The Joffrey Studio Company performed the work, but McQueen said he felt that too many of his choices were questioned. More generally, he said he believed that his voice wasn’t being truly heard or valued by the broader ballet world, and he stayed away from that world for a while.

But while teaching ballet in New York City public schools as part of American Ballet Theatre’s outreach programs, he found that Black youths who were resistant to ballet could connect with it — if he used the right music and stories they could relate to.




“I love the magic of ballet and the language of ballet,” he said, “but I don’t love not being able to see my stories told.” So he founded Black Iris.

“Instead of waiting for someone to give me a seat at the table, I decided to build my own table,” he said. “It’s a vision of Black creatives telling our stories, our way, without being censored, and sharing those voices directly with our communities.”

“Wild” is part of that vision. “My mission is not to educate white people about the Black experience,” McQueen said. “My mission is to give young Black and brown people the opportunity to see their lives as art and the encouragement to dream bigger.”

Originally, McQueen hoped to develop “Wild” in detention centers, working directly with incarcerated young people. The project is supported in part by a Soros Justice Fellowship, given by the Open Society Foundation for projects that advance reform in the criminal justice system. McQueen is the first choreographer to be awarded one.

After it became clear that filming in detention centers during the pandemic wouldn’t be possible, McQueen and Williams came up with the idea of representing the cell with a three-walled set inhabited by an adult dancer, Elijah Lancaster. At times, the walls look like concrete but they also fill with images of other young men in detention — personifying the wall markings in the Ross photograph — or with the boy’s fantasies.

Dancing expansively, Lancaster, a member of Ailey II, barely fits in the space. The images on the walls suggest a world beyond it.

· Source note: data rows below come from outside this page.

-- ==== Sys2Proof/Certificates/Slice0/Obligations.lean ====
section
/-! DEFINITION. The statements for the provers: what the machine does as a whole, command by command what each family does and leaves
alone, and what its codes and words keep. `State.withTraffic` says that only the traffic of the block has changed (Safety.lean). -/

open Sys2Proof Sys2Proof.Machine

/-! ## The machine -/

/-- Tier 1. A step takes the command at the front of the queue and runs it on the state with the queue's rest. -/
def Obligations.StepRunsFront : Prop :=
  ∀ (c : Instr) (rest : List Instr) (s : State), step { s with pending := c :: rest } = exec c { s with pending := rest }

/-- Tier 1. With an empty queue the islands' counters advance by one while no reset is in force; outside sliced mode nothing else changes,
and in sliced mode the context whose turn it is takes the slice where none holds it, and the slots that the one before it pinned are
unpinned (`slotsUnpin`: RegionParking). That an empty queue counts time, and that a slice is
taken then, are the model's choices (notes/assumptions/2.md, notes/assumptions/46.md). -/
def Obligations.IdleCountsTime : Prop :=
  ∀ s : State, s.pending = [] →
    let u : State := { s with
      ctlTime := s.ctlTime + 1, ldrTime := s.ldrTime + 1
      regions := s.regions.map (fun r => { r with time := r.time + 1 })
      slices := s.slices.map (fun x => { x with time := x.time + 1 })
      lnk := s.lnk.map (fun l => { l with time := l.time + 1 }) }
    (s.rst ≠ .run → step s = .next s) ∧
    (s.rst = .run → s.sched.sliced = false → step s = .next u) ∧
    (s.rst = .run → s.sched.sliced = true → s.sched.holder = none →
      (nextHolder u = none → step s = .next u) ∧ ∀ c, nextHolder u = some c → step s = .next (takeSlice c u)) ∧
    (s.rst = .run → ∃ t, (step s = .next t ∨ step s = .next (slotsUnpin t)) ∧ t = { u with sched := t.sched, ctxs := t.ctxs })

/-- Tier 1. The invariant holds right after reset. -/
def Obligations.ResetInv : Prop := State.reset.Inv

/-- Tier 3. Every step keeps the invariant: the units are those that are built; no credit counter of a cluster port exceeds 255; and no two
outstanding requests of one direction on one port carry the same tag. -/
def Obligations.StepKeepsInv : Prop := ∀ s t : State, s.Inv → step s = .next t → t.Inv

/-- Tier 2. No command changes what is built or the queue of commands. -/
def Obligations.ExecKeepsQueue : Prop :=
  ∀ (c : Instr) (s t : State), exec c s = .next t → t.pending = s.pending ∧ t.build = s.build

/-- Tier 2. While a full reset is in force or the T5 is in test mode, no command changes anything, but for those of reset, of test mode and
of the wrapper. -/
def Obligations.NothingHappensInReset : Prop :=
  ∀ (c : Instr) (s : State), s.rst ≠ .run →
    match c with
    | .t5ResetAssert | .t5ResetRelease _ _ _ | .requestedResetEnd _ _ _ | .testModeEnter | .testModeExit | .wrstnReset
    | .wsBypass _ | .wsExtest _ _ | .wsIntest _ | .wsScan _ | .wsMbist | .wsMbistDone _ | .wsMbistRead => True
    | _ => exec c s = .next s

/-! ## Full reset and test mode -/

/-- Tier 1. `t5_reset_b` at 0, or a write of RDY_RESET with its key and FULL, puts every register at its reset value; the write is
acknowledged first, and one with another key only gets its acknowledgement. The reset ends with the straps sampled, every register at
its reset value, and the octal DDR read of 32 bytes at flash offset 0; a requested one ends exactly as a release of `t5_reset_b` does. The outputs
hold the reset column of R398 in a full reset, and its test column in test mode where EXTEST does not drive them. -/
def Obligations.FullReset : Prop :=
  (∀ s : State,
     exec .t5ResetAssert s = .next { State.resetOf s.build 0 0 with
       rst := .pin, pending := s.pending, wrapper := s.wrapper, outs := s.outs, freeCtr := s.freeCtr } ∧
     (s.rst = .run → ∀ key : BitVec 16, exec (.rdyResetFull key) s = .next (
       if key = 0xD1E5 then { State.resetOf s.build 0 0 with
         rst := .requested, pending := s.pending, wrapper := s.wrapper, outs := s.outs ++ [.cpAck false], freeCtr := s.freeCtr }
       else { s with outs := s.outs ++ [.cpAck false] }))) ∧
  (∀ (s : State) (x y : BitVec 4),
     let t : State := { State.resetOf s.build x y with
       pending := s.pending, wrapper := s.wrapper, outs := s.outs ++ [.xspiRead 0xEE 0x11 0 20 32], freeCtr := s.freeCtr }
     (s.rst = .pin → s.wrapper.testEn = false → exec (.t5ResetRelease x y none) s = .next t) ∧
     (s.rst = .requested → exec (.requestedResetEnd x y none) s = .next t)) ∧
  -- the outputs in a full reset, and in test mode where EXTEST does not drive them
  (∀ s : State, (s.rst ≠ .run ∧ s.wrapper.testEn = false) ∨ (s.wrapper.testEn = true ∧ s.wrapper.wir ≠ 1) →
     t5Pins s = some {
       cpAck := false, cpRdata := 0, cpErr := some false, cpoDValid := false, cpoRValid := 0, cpoRest := some 0, cpiCrSt := 0
       cluAlive := List.replicate s.ports.length false, rgnParkAck := List.replicate s.regions.length false, irq := false
       vfyReq := false, vfyDigest := List.replicate 48 0, vfyType := 0, vfyTarget := 0, vfySect := 0
       xspiCsB := true, xspiSck := some false, xspiDqDriven := some false
       lclDnReq := some false, lclDnData := some 0, lclUpAck := some false })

Sometimes, we hear words (taken from Ross’ book “Juvie Talk”) of young men in juvenile detention. We see photos of these men but also films of Black dancers from across the country responding to those stories in movement.

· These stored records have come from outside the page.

-- ==== Sys2Proof/Laws/KeepsUnits.lean ====
section
/-! SUPPORT. What the lift slices, the loader, the DMA engines and the link codec keep. -/

namespace Sys2Proof.Machine

theorem liftCommit_keeps {s₀ : State} {i : Nat} {x : LiftRun} {s : State} (h : Keeps s₀ s) :
    Keeps s₀ (liftCommit i x s) := by
  unfold liftCommit
  try dsimp only
  repeat' (first
    | with_reducible assumption
    | with_reducible apply modSlice_keeps
    | with_reducible apply logEvent_keeps
    | with_reducible apply countUe_keeps
    | with_reducible apply cbFlip_keeps
    | with_reducible refine foldl_keeps (fun _ _ _ => ?_) _ ?_)

theorem liftRun_keeps {s₀ : State} {i : Nat} {s : State} (h : Keeps s₀ s) :
    Keeps s₀ (liftRun i s) := by
  unfold liftRun
  try dsimp only
  repeat' (first
    | with_reducible assumption
    | with_reducible apply liftCommit_keeps)

theorem sliceStop_keeps {s₀ : State} {i : Nat} {s : State} (h : Keeps s₀ s) :
    Keeps s₀ (sliceStop i s) := by
  unfold sliceStop
  try dsimp only
  repeat' (first
    | with_reducible assumption
    | with_reducible apply liftCommit_keeps)

theorem sliceOffSwitches_keeps {s₀ : State} {i : Nat} {s : State} (h : Keeps s₀ s) :
    Keeps s₀ (sliceOffSwitches i s) := by
  unfold sliceOffSwitches
  try dsimp only
  repeat' (first
    | with_reducible assumption
    | with_reducible apply cbFlip_keeps
    | with_reducible refine foldl_keeps (fun _ _ _ => ?_) _ ?_
    | with_reducible refine foldl_fst_keeps (fun _ _ _ => ?_) _ ?_
    | split)

theorem lftCfgSet_keeps {s₀ : State} {i : Nat} {v : Word} {s : State} (h : Keeps s₀ s) :
    Keeps s₀ (lftCfgSet i v s) := by
  unfold lftCfgSet
  try dsimp only
  repeat' (first
    | with_reducible assumption
    | with_reducible apply modSlice_keeps
    | split)

theorem execLiftResetAssert_keeps {s₀ : State} {i : Nat} {s : State} (h : Keeps s₀ s) :
    AKeeps s₀ (execLiftResetAssert i s) := by
  unfold execLiftResetAssert
  try dsimp only
  repeat' (first
    | with_reducible assumption
    | with_reducible apply modSlice_keeps
    | with_reducible apply sliceOffSwitches_keeps
    | with_reducible apply sliceStop_keeps
    | with_reducible apply emit_keeps
    | with_reducible apply AKeeps.next
    | with_reducible refine AKeeps.inRun h ?_
    | split)

theorem execLiftResetRelease_keeps {s₀ : State} {i : Nat} {fails : List Nat} {s : State} (h : Keeps s₀ s) :
    AKeeps s₀ (execLiftResetRelease i fails s) := by
  unfold execLiftResetRelease
  try dsimp only
  repeat' (first
    | with_reducible assumption
    | with_reducible apply modSlice_keeps
    | with_reducible apply logEvent_keeps
    | with_reducible apply AKeeps.next
    | with_reducible refine AKeeps.inRun h ?_
    | with_reducible refine foldl_keeps (fun _ _ _ => ?_) _ ?_
    | with_reducible refine foldl_fst_keeps (fun _ _ _ => ?_) _ ?_
    | split)

theorem lftCfgWrite_keeps {s₀ : State} {i : Nat} {v : Word} {s : State} (h : Keeps s₀ s) :
    Keeps s₀ (lftCfgWrite i v s) := by
  unfold lftCfgWrite
  try dsimp only
  repeat' (first
    | with_reducible assumption
    | with_reducible apply modSlice_keeps
    | with_reducible apply lftCfgSet_keeps
    | split)

theorem execLiftCfgWrite_keeps {s₀ : State} {i : Nat} {v : Word} {s : State} (h : Keeps s₀ s) :
    AKeeps s₀ (execLiftCfgWrite i v s) := by
  unfold execLiftCfgWrite
  try dsimp only
  repeat' (first
    | with_reducible assumption
    | with_reducible apply lftCfgWrite_keeps
    | with_reducible apply emit_keeps
    | with_reducible apply AKeeps.next
    | with_reducible refine AKeeps.inRun h ?_)

theorem execLiftWindowLoad_keeps {s₀ : State} {i : Nat} {w : Nat} {s : State} (h : Keeps s₀ s) :
    AKeeps s₀ (execLiftWindowLoad i w s) := by
  unfold execLiftWindowLoad
  try dsimp only
  repeat' (first
    | with_reducible assumption
    | with_reducible apply emit_keeps
    | with_reducible apply modSlice_keeps
    | with_reducible apply AKeeps.next
    | with_reducible refine AKeeps.inRun h ?_
    | split)

theorem execLclTransferTimeout_keeps {s₀ : State} {i : Nat} {s : State} (h : Keeps s₀ s) :
    AKeeps s₀ (execLclTransferTimeout i s) := by
  unfold execLclTransferTimeout
  try dsimp only
  repeat' (first
    | with_reducible assumption
    | with_reducible apply modSlice_keeps
    | with_reducible apply sliceOffSwitches_keeps
    | with_reducible apply AKeeps.next
    | with_reducible refine AKeeps.inRun h ?_
    | split)

theorem execLiftCodeBeat_keeps {s₀ : State} {i : Nat} {b : CodeBeat} {s : State} (h : Keeps s₀ s) :
    AKeeps s₀ (execLiftCodeBeat i b s) := by
  unfold execLiftCodeBeat
  try dsimp only
  repeat' (first
    | with_reducible assumption
    | with_reducible apply liftRun_keeps
    | with_reducible apply modSlice_keeps
    | with_reducible apply AKeeps.next
    | with_reducible refine AKeeps.inRun h ?_
    | split)

theorem execLiftScaleLine_keeps {s₀ : State} {i : Nat} {line : List Byte} {first : Bool} {ue : Bool} {s : State} (h : Keeps s₀ s) :
    AKeeps s₀ (execLiftScaleLine i line first ue s) := by
  unfold execLiftScaleLine
  try dsimp only
  repeat' (first
    | with_reducible assumption
    | with_reducible apply liftRun_keeps
    | with_reducible apply modSlice_keeps
    | with_reducible apply AKeeps.next
    | with_reducible refine AKeeps.inRun h ?_
    | split)

theorem execLiftLineTimeout_keeps {s₀ : State} {i : Nat} {s : State} (h : Keeps s₀ s) :
    AKeeps s₀ (execLiftLineTimeout i s) := by
  unfold execLiftLineTimeout
  try dsimp only
  repeat' (first
    | with_reducible assumption
    | with_reducible apply liftRun_keeps
    | with_reducible apply modSlice_keeps
    | with_reducible apply AKeeps.next
    | with_reducible refine AKeeps.inRun h ?_
    | split)

theorem execLiftOutputBeat_keeps {s₀ : State} {i : Nat} {s : State} (h : Keeps s₀ s) :
    AKeeps s₀ (execLiftOutputBeat i s) := by
  unfold execLiftOutputBeat
  try dsimp only
  repeat' (first
    | with_reducible assumption
    | with_reducible apply emit_keeps
    | with_reducible apply modSlice_keeps
    | with_reducible apply AKeeps.next
    | with_reducible refine AKeeps.inRun h ?_
    | split)

theorem execLiftAliveToggle_keeps {s₀ : State} {i : Nat} {s : State} (h : Keeps s₀ s) :
    AKeeps s₀ (execLiftAliveToggle i s) := by
  unfold execLiftAliveToggle
  try dsimp only
  repeat' (first
    | with_reducible assumption
    | with_reducible apply emit_keeps
    | with_reducible apply modSlice_keeps
    | with_reducible apply AKeeps.next
    | with_reducible refine AKeeps.inRun h ?_
    | split)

For Lancaster, 24, researching his part was an education. “Some of these kids were just in the wrong place at the wrong time,” he said. “So much injustice. That’s why this project needs to happen.”

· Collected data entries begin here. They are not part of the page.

-- ==== Sys2Proof/Laws/State.lean ====
section
/-! SUPPORT. What each update of the state does to each field, true by definition; and what the accessors read after an update. -/

namespace Sys2Proof.Machine

variable {s : State}

/-! ## emit -/

@[simp] theorem emit_build {o : Out} : (emit o s).build = s.build := by rfl
@[simp] theorem emit_pending {o : Out} : (emit o s).pending = s.pending := by rfl
@[simp] theorem emit_rst {o : Out} : (emit o s).rst = s.rst := by rfl
@[simp] theorem emit_dieIndex {o : Out} : (emit o s).dieIndex = s.dieIndex := by rfl
@[simp] theorem emit_dieCountM1 {o : Out} : (emit o s).dieCountM1 = s.dieCountM1 := by rfl
@[simp] theorem emit_ctlTime {o : Out} : (emit o s).ctlTime = s.ctlTime := by rfl
@[simp] theorem emit_ldrTime {o : Out} : (emit o s).ldrTime = s.ldrTime := by rfl
@[simp] theorem emit_loader {o : Out} : (emit o s).loader = s.loader := by rfl
@[simp] theorem emit_verify {o : Out} : (emit o s).verify = s.verify := by rfl
@[simp] theorem emit_live {o : Out} : (emit o s).live = s.live := by rfl
@[simp] theorem emit_banks {o : Out} : (emit o s).banks = s.banks := by rfl
@[simp] theorem emit_recipes {o : Out} : (emit o s).recipes = s.recipes := by rfl
@[simp] theorem emit_rcpApplied {o : Out} : (emit o s).rcpApplied = s.rcpApplied := by rfl
@[simp] theorem emit_seqSlots {o : Out} : (emit o s).seqSlots = s.seqSlots := by rfl
@[simp] theorem emit_seqShadow {o : Out} : (emit o s).seqShadow = s.seqShadow := by rfl
@[simp] theorem emit_rng {o : Out} : (emit o s).rng = s.rng := by rfl
@[simp] theorem emit_wrapper {o : Out} : (emit o s).wrapper = s.wrapper := by rfl
@[simp] theorem emit_regions {o : Out} : (emit o s).regions = s.regions := by rfl
@[simp] theorem emit_ports {o : Out} : (emit o s).ports = s.ports := by rfl
@[simp] theorem emit_ctlWait {o : Out} : (emit o s).ctlWait = s.ctlWait := by rfl
@[simp] theorem emit_jobs {o : Out} : (emit o s).jobs = s.jobs := by rfl
@[simp] theorem emit_nextJob {o : Out} : (emit o s).nextJob = s.nextJob := by rfl
@[simp] theorem emit_health {o : Out} : (emit o s).health = s.health := by rfl
@[simp] theorem emit_lftCtrl {o : Out} : (emit o s).lftCtrl = s.lftCtrl := by rfl
@[simp] theorem emit_slices {o : Out} : (emit o s).slices = s.slices := by rfl
@[simp] theorem emit_lnk {o : Out} : (emit o s).lnk = s.lnk := by rfl
@[simp] theorem emit_exch {o : Out} : (emit o s).exch = s.exch := by rfl
@[simp] theorem emit_lnkDom {o : Out} : (emit o s).lnkDom = s.lnkDom := by rfl
@[simp] theorem emit_ctxs {o : Out} : (emit o s).ctxs = s.ctxs := by rfl
@[simp] theorem emit_sched {o : Out} : (emit o s).sched = s.sched := by rfl
@[simp] theorem emit_trk {o : Out} : (emit o s).trk = s.trk := by rfl
@[simp] theorem emit_swaths {o : Out} : (emit o s).swaths = s.swaths := by rfl
@[simp] theorem emit_nextTask {o : Out} : (emit o s).nextTask = s.nextTask := by rfl
@[simp] theorem emit_nextSwath {o : Out} : (emit o s).nextSwath = s.nextSwath := by rfl
@[simp] theorem emit_badCtx {o : Out} : (emit o s).badCtx = s.badCtx := by rfl
@[simp] theorem emit_badSlots {o : Out} : (emit o s).badSlots = s.badSlots := by rfl
@[simp] theorem emit_outs {o : Out} : (emit o s).outs = s.outs ++ [o] := by rfl
@[simp] theorem emit_freeCtr {o : Out} : (emit o s).freeCtr = s.freeCtr := by rfl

Filming during a pandemic wasn’t easy, but the hardest part of making “Wild” was living up to the responsibility of telling real people’s stories though art. “You want to get it right,” McQueen said.

McQueen said he felt this pressure especially in his decision to address sexual abuse. “Wild” may have been inspired by a children’s book, but it includes corrections officers more menacing than Sendak’s monsters. One sexually assaults Lancaster’s character. The scene isn’t graphic, but it’s clear what is happening. The episode reflects many that McQueen discovered in his research.

“Can I do this?” McQueen recalled asking himself. He decided that he had to. “I can’t omit parts of the story to please other people,” he said.

For McQueen, this struggle against self-censorship is a residue of how he feels ballet companies have controlled and limited him in the past. “They want a censored and filtered version that meets their aesthetic and their idea of what Blackness is,” he said.

Working outside of those companies — handling all the fundraising and logistics alone — is challenging. “I don’t think people really understand how hard it is,” McQueen said.

In “Wild,” though, he can express everything he wants and in the dance language that he loves. When the boy imagines sailing the seas in that paper boat, he balances on top of his bed like a ballet dancer.